[[ INPUT, beginning ]]
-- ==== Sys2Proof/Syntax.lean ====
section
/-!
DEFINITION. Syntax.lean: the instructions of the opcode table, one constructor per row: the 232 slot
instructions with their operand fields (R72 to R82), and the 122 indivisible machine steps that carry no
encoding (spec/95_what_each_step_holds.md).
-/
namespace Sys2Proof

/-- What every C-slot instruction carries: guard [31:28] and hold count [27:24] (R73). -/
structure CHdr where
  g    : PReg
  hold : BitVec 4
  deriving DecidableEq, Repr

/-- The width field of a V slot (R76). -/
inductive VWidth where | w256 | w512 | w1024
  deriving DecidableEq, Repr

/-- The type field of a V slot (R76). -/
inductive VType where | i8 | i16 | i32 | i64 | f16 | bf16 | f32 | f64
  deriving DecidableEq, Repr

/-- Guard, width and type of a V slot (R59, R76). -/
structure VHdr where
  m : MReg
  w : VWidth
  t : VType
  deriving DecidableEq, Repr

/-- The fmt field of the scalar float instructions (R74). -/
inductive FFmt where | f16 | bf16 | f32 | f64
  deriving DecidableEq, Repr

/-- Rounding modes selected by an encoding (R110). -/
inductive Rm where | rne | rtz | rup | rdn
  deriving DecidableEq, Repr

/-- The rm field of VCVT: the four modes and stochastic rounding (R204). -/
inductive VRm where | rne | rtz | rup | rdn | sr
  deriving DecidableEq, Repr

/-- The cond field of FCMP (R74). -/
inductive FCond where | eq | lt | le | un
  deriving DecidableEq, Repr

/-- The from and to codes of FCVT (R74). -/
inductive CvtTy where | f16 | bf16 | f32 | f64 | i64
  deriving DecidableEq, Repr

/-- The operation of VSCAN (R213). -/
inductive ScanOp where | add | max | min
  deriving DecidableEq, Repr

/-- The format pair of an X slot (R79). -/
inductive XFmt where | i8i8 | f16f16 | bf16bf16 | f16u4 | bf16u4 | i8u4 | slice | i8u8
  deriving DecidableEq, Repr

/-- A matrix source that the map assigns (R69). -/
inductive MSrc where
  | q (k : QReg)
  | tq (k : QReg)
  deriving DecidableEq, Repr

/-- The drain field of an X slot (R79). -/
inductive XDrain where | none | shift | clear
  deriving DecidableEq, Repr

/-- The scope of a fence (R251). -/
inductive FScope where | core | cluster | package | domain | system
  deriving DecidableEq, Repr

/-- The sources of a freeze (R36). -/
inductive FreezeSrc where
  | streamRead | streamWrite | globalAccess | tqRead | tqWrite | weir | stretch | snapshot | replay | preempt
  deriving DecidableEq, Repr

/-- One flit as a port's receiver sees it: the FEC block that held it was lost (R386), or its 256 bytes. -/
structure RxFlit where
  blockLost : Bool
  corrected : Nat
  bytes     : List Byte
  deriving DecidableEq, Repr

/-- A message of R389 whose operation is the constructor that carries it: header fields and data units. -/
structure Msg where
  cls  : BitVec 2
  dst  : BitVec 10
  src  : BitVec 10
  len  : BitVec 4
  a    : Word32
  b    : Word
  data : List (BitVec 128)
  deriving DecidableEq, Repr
[[ INPUT, end ]]
**WHAT IS EXPECTED**. Please write out, exactly as they appear, only the lines from the one holding "inductive FreezeSrc where" through the end of the data.

**RESULT**.
inductive FreezeSrc where
  | streamRead | streamWrite | globalAccess | tqRead | tqWrite | weir | stretch | snapshot | replay | preempt
  deriving DecidableEq, Repr

/-- One flit as a port's receiver sees it: the FEC block that held it was lost (R386), or its 256 bytes. -/
structure RxFlit where
  blockLost : Bool
  corrected : Nat
  bytes     : List Byte
  deriving DecidableEq, Repr

/-- A message of R389 whose operation is the constructor that carries it: header fields and data units. -/
structure Msg where
  cls  : BitVec 2
  dst  : BitVec 10
  src  : BitVec 10
  len  : BitVec 4
  a    : Word32
  b    : Word
  data : List (BitVec 128)
  deriving DecidableEq, Repr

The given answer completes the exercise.